-- ==== Sys2Proof/Machine/Memory.lean ====
section
/-! DEFINITION. Memory as a list of cells in one canonical form, the address map (20_memory.md R201), and the two bus
operations `rd` and `wr` (R205, R206). -/

namespace Sys2Proof.Machine

/-- What a region of the address map is (R201). -/
inductive RegionKind where
  | zeroPage | stackPage | outputWindow | drawingWindow | ram
  deriving DecidableEq, Repr

/-- A region of the address map: its kind, its first address and its size in bytes. -/
structure Region where
  kind : RegionKind
  base : Nat
  size : Nat
  deriving DecidableEq, Repr

/-- The five regions, the two device windows among them (R201). -/
def memoryMap : List Region :=
  [⟨.zeroPage, 0x0000, 256⟩, ⟨.stackPage, 0x0100, 256⟩, ⟨.outputWindow, 0x0400, 5⟩, ⟨.drawingWindow, 0x0500, 3⟩,
   ⟨.ram, 0x1000, 61440⟩]

/-- An address inside a region. -/
def Region.holds (r : Region) (a : Nat) : Bool := r.base ≤ a && a < r.base + r.size

/-- A mapped address: one inside one of the five regions (00_scope.md R24). -/
def isMapped (a : Nat) : Bool := memoryMap.any fun r => r.holds a

/-- What an unlisted address reads as: 0x00. The spec fixes it for an unmapped address (R204); for a mapped one no
source gives the initial contents and this is the model's choice (log 3). -/
def unlistedByte : Byte := 0x00

namespace Memory

/-- The byte a memory holds at an address. -/
def get : List Host.Cell → Nat → Byte
  | [], _ => unlistedByte
  | (k, v) :: m, a => if k = a then v else get m a

/-- Put a cell in its place in a rising list. -/
def insert (a : Nat) (v : Byte) : List Host.Cell → List Host.Cell
  | [] => [(a, v)]
  | (k, w) :: m => if a < k then (a, v) :: (k, w) :: m else (k, w) :: insert a v m

/-- Write a byte: the address's old cell goes, and the new one is put in unless it holds what an unlisted address
reads as. -/
def set (m : List Host.Cell) (a : Nat) (v : Byte) : List Host.Cell :=
  let rest := m.filter fun c => c.1 ≠ a
  if v = unlistedByte then rest else insert a v rest

/-- The canonical form: addresses strictly rising, each mapped, and no cell equal to what an unlisted address reads
as. -/
abbrev wf (m : List Host.Cell) : Prop :=
  m.Pairwise (fun c d => c.1 < d.1) ∧ ∀ c ∈ m, c.2 ≠ unlistedByte ∧ isMapped c.1 = true

end Memory

/-- `rd(addr)` (R205): the region's byte, or 0x00 outside every region. -/
def State.rd (s : State) (a : Word) : Byte :=
  if isMapped a.toNat then Memory.get s.mem a.toNat else 0x00

/-- `wr(addr, v)` (R206): outside every region nothing is written. -/
def State.wr (s : State) (a : Word) (v : Byte) : State :=
  if isMapped a.toNat then { s with mem := Memory.set s.mem a.toNat v } else s

end Sys2Proof.Machine
end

**Task directions:**
Transcribe the lines from the first line of the records through the line that contains "is (R201). -/", both included, and add nothing else.

**Answer space:**
-- ==== Sys2Proof/Machine/Memory.lean ====
section
/-! DEFINITION. Memory as a list of cells in one canonical form, the address map (20_memory.md R201), and the two bus
operations `rd` and `wr` (R205, R206). -/

namespace Sys2Proof.Machine

/-- What a region of the address map is (R201). -/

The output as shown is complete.